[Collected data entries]
........

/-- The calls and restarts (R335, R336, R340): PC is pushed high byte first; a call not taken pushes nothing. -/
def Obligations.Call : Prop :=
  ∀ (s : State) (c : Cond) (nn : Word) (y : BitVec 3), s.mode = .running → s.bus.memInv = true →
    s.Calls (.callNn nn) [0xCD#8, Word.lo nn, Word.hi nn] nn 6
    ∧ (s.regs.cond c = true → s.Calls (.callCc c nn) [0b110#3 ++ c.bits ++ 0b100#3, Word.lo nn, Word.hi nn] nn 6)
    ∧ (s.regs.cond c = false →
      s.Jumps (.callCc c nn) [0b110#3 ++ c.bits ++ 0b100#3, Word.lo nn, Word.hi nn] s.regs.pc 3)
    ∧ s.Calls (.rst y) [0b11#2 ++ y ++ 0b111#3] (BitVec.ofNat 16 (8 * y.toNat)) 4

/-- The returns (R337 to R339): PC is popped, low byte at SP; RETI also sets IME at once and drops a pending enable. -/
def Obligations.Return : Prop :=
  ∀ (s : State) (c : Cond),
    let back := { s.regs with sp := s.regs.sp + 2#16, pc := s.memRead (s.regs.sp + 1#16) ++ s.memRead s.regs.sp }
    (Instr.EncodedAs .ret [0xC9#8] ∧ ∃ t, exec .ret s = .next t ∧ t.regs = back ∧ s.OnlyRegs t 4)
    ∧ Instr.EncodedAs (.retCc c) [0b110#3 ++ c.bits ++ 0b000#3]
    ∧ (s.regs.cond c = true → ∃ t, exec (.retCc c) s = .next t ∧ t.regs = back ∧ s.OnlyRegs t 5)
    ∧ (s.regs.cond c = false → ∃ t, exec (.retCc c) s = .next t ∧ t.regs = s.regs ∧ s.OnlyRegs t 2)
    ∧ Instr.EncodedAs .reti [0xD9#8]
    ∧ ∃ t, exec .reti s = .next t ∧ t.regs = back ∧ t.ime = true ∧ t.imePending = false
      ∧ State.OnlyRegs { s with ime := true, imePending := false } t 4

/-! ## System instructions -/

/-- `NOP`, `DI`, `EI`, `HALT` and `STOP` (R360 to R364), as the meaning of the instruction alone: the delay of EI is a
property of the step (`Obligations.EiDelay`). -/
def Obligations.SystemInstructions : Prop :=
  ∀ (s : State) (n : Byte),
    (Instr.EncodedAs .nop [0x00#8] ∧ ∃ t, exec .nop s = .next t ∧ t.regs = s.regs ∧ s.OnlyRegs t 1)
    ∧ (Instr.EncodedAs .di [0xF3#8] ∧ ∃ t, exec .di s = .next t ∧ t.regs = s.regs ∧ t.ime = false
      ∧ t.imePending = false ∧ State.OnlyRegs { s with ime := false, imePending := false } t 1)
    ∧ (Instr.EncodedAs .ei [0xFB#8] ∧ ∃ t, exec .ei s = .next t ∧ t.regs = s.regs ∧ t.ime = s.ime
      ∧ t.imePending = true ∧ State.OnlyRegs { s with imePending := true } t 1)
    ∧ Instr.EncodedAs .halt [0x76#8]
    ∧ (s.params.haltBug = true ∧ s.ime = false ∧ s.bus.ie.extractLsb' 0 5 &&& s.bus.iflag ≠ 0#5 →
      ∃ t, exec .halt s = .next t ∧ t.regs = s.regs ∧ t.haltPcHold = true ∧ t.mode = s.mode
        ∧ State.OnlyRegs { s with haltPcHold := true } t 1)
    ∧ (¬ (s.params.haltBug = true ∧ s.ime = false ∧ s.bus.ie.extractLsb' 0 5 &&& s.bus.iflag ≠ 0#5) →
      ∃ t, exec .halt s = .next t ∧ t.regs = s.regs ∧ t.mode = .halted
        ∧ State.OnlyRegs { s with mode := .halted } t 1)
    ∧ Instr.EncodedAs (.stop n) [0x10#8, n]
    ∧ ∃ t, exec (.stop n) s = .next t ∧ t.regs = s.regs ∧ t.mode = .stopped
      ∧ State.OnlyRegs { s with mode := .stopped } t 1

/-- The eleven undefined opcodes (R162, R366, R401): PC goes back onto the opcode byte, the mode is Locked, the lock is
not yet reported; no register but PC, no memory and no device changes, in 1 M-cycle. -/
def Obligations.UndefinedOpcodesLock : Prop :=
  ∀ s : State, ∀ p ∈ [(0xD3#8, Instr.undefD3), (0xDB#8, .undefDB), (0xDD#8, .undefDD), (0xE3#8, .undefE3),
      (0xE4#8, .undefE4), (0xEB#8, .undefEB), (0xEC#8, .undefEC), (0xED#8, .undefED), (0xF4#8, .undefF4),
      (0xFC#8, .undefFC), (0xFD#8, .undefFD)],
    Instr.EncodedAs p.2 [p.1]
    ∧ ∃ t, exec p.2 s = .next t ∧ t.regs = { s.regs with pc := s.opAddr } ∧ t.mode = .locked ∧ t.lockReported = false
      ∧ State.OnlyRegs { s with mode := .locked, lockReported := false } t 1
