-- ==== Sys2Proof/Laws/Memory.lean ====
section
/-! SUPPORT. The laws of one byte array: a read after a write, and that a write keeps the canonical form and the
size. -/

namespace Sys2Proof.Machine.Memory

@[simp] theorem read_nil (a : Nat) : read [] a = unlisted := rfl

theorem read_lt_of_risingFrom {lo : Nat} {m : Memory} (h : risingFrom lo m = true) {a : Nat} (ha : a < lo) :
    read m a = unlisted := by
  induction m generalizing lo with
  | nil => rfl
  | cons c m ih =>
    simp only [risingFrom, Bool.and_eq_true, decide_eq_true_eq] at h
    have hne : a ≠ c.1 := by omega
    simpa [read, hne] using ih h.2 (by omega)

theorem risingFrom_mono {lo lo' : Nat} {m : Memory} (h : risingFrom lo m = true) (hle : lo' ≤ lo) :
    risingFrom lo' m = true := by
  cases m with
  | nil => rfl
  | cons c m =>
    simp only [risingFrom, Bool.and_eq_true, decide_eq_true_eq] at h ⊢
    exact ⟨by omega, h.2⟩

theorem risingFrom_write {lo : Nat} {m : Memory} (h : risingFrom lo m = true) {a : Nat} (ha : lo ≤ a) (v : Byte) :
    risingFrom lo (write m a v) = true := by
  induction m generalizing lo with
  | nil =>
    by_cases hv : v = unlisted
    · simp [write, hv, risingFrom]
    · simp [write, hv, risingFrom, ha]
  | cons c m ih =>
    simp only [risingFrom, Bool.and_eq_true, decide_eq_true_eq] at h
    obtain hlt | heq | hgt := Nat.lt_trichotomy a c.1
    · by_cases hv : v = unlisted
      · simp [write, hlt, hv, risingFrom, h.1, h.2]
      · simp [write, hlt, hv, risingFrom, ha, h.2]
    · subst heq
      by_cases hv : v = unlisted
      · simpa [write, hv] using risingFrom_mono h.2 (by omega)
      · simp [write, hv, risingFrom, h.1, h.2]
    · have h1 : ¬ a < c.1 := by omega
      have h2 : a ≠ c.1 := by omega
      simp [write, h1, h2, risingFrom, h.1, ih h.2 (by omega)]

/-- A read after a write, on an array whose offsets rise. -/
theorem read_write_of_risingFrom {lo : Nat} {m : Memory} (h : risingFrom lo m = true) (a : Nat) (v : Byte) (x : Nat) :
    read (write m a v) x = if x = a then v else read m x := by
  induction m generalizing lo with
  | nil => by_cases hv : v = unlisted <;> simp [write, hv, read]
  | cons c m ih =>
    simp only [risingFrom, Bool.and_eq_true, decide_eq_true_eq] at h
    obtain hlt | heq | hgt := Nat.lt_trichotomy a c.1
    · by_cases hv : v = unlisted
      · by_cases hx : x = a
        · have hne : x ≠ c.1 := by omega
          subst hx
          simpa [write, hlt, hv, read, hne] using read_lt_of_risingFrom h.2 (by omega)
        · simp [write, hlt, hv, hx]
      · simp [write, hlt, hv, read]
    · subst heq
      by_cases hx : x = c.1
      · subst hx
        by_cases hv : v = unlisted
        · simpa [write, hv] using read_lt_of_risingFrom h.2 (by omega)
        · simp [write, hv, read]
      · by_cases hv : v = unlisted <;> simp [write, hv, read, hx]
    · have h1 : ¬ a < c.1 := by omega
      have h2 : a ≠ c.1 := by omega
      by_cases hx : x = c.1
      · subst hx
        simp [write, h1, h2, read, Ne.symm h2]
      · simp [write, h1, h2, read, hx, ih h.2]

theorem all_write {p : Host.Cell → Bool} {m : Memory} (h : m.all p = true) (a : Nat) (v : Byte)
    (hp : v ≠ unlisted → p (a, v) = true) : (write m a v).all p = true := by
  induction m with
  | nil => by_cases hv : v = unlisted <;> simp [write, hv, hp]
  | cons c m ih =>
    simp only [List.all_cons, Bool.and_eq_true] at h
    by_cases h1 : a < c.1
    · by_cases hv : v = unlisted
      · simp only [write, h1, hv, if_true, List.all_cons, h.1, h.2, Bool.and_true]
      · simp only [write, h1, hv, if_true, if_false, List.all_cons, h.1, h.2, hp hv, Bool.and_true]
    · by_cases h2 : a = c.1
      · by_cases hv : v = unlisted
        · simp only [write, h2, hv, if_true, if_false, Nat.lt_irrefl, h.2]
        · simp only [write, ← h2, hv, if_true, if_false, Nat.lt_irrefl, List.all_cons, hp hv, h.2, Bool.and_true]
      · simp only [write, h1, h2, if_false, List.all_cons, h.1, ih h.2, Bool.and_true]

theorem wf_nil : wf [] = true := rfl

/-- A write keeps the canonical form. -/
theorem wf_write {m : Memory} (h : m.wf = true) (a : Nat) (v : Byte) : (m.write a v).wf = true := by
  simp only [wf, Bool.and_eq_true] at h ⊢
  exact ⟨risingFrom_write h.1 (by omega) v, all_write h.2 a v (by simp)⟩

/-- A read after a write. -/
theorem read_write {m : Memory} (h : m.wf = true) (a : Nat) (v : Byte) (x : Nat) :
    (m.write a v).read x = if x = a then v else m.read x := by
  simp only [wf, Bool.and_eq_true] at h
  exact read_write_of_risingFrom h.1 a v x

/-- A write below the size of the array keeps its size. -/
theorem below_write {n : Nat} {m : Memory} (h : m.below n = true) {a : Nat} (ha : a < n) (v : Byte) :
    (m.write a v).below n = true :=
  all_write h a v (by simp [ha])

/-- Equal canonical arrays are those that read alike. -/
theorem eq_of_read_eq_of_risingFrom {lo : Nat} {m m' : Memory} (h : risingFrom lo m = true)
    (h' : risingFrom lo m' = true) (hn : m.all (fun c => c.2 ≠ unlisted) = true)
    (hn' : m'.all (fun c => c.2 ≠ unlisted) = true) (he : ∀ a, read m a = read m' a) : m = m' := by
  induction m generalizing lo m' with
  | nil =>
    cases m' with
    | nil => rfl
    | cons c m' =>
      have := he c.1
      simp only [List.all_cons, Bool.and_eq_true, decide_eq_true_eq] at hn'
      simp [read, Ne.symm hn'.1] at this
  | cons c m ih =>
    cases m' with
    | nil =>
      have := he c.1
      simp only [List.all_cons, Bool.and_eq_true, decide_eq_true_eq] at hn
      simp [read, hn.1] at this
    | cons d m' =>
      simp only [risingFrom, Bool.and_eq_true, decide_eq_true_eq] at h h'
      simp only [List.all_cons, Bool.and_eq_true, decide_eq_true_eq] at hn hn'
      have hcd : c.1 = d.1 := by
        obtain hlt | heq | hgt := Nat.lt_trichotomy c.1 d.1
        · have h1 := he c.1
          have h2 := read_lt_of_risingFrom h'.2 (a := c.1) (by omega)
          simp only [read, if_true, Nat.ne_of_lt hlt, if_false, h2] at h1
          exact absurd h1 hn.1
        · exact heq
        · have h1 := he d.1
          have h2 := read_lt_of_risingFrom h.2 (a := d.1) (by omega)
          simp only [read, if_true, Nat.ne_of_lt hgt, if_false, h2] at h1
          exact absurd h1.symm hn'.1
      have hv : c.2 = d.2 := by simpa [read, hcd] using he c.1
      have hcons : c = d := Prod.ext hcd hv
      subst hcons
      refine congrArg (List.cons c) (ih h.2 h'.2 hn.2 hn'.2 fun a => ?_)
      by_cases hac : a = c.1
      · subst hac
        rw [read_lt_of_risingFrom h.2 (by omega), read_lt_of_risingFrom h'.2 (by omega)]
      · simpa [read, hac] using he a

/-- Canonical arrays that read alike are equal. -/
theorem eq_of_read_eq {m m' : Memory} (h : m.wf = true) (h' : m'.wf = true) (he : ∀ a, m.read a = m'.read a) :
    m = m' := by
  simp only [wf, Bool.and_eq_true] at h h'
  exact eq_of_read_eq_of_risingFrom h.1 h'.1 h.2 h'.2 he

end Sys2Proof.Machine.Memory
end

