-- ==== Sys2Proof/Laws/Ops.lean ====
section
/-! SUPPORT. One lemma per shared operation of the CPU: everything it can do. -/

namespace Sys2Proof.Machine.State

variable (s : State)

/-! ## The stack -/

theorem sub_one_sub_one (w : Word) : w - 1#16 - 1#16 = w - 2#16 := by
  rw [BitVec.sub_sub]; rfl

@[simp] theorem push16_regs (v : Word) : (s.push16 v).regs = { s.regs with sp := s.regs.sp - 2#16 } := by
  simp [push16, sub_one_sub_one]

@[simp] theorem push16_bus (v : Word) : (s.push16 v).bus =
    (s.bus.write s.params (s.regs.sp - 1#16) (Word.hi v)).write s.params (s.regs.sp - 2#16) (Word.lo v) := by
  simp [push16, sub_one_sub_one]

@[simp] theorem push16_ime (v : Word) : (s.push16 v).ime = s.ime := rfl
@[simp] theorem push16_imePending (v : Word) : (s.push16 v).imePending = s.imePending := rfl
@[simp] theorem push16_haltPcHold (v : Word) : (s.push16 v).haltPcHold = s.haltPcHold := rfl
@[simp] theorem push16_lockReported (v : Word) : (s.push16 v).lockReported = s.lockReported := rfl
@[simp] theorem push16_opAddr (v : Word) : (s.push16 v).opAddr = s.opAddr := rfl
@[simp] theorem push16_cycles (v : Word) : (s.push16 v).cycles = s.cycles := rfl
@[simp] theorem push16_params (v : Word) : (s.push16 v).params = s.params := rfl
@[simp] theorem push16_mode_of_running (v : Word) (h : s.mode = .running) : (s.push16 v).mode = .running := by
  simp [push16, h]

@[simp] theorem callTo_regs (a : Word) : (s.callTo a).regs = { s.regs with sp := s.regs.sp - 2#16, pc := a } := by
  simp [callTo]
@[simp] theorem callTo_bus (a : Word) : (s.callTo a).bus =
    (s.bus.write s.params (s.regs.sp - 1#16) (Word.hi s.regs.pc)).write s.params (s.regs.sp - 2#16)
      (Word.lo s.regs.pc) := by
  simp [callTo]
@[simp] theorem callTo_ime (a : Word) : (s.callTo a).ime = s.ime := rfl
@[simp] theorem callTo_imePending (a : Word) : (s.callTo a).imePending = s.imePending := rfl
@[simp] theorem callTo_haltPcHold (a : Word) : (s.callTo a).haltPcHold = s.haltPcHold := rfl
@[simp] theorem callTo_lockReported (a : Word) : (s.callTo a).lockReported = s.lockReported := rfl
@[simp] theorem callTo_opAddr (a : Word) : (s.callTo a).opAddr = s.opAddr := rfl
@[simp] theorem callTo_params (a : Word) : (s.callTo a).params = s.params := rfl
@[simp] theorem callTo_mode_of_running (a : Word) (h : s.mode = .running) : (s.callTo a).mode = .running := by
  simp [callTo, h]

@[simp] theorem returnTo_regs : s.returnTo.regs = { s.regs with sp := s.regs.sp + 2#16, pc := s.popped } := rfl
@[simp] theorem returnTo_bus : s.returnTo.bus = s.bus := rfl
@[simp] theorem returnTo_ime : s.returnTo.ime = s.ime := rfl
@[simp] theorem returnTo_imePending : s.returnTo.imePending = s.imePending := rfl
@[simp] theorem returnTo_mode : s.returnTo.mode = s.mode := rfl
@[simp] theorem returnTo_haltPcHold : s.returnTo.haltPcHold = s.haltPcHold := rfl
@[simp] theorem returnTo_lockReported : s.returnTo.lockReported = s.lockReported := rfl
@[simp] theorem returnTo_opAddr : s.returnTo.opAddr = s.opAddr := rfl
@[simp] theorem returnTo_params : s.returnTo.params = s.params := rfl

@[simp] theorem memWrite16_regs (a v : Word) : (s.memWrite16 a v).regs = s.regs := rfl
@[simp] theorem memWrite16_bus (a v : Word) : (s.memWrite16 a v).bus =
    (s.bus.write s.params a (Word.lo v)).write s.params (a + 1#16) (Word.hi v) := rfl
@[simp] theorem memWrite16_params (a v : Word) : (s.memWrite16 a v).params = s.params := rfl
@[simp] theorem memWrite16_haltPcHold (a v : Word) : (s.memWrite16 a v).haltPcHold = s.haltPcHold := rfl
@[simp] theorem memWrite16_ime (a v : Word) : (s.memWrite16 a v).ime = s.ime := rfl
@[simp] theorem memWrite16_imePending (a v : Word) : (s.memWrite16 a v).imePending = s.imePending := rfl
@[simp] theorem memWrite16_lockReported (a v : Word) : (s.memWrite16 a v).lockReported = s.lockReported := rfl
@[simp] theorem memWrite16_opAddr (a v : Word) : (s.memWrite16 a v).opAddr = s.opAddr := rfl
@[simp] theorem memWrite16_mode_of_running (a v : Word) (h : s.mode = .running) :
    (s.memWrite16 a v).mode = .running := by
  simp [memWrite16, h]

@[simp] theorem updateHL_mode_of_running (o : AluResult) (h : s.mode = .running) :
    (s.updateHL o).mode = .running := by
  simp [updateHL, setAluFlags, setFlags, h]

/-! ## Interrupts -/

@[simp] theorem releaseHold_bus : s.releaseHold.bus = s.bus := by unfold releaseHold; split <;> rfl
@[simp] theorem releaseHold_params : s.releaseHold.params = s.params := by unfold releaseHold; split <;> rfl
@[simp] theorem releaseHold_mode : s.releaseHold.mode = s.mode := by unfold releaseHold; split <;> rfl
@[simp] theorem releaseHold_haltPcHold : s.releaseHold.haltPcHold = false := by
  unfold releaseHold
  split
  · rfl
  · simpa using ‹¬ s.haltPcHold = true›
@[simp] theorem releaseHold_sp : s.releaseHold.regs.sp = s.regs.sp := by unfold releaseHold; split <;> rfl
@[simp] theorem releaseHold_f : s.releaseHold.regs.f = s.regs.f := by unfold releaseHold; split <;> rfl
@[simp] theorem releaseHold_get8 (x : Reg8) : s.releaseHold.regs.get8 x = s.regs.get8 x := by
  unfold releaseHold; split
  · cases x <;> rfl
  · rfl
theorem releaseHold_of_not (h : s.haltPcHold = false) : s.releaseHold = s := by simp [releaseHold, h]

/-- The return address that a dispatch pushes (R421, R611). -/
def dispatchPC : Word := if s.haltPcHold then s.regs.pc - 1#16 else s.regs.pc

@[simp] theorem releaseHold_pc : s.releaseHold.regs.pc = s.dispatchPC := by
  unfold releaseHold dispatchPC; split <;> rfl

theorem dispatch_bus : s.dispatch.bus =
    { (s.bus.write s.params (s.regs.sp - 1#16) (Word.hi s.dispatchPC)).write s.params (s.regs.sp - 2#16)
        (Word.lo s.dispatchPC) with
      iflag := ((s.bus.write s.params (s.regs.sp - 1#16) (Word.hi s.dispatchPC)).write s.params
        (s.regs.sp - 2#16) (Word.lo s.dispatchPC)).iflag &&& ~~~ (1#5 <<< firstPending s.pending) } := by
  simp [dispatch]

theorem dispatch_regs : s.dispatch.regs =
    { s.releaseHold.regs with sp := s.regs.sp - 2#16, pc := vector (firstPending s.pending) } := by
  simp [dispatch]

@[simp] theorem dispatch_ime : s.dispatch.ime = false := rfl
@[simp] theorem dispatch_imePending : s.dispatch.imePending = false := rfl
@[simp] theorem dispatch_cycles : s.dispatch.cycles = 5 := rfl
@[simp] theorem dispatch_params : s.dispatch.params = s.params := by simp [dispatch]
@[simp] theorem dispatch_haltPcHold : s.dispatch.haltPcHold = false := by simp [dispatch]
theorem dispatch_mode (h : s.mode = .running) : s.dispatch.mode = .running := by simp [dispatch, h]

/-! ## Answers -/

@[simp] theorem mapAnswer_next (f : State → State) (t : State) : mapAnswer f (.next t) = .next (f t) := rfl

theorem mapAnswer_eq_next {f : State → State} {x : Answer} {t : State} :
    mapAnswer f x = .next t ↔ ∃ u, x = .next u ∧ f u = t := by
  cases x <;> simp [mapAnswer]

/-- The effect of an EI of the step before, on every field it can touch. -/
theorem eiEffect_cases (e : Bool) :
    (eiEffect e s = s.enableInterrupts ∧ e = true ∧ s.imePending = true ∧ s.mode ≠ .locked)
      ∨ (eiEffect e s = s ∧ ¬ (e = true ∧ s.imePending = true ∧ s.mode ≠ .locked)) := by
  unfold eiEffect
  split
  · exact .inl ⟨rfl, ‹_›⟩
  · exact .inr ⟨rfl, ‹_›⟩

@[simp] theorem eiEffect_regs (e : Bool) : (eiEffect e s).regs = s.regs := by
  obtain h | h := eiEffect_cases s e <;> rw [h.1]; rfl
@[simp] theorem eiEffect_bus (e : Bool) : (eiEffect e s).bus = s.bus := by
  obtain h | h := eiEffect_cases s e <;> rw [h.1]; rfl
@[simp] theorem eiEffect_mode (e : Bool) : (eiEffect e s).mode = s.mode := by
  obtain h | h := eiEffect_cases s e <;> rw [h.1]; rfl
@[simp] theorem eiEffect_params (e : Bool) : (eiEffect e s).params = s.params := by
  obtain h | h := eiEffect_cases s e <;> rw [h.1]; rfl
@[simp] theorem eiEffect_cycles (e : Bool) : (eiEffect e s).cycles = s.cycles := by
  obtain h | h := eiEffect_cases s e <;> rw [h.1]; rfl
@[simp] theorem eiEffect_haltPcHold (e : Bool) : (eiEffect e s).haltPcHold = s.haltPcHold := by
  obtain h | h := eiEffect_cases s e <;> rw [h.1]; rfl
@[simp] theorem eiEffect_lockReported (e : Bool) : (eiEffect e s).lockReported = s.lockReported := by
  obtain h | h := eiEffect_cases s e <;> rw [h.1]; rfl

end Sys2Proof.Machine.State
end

........

--- Problem description ---
Once you have counted the lines of the data that contain the word "form", please reply with that number alone.

--- Exercise result ---
2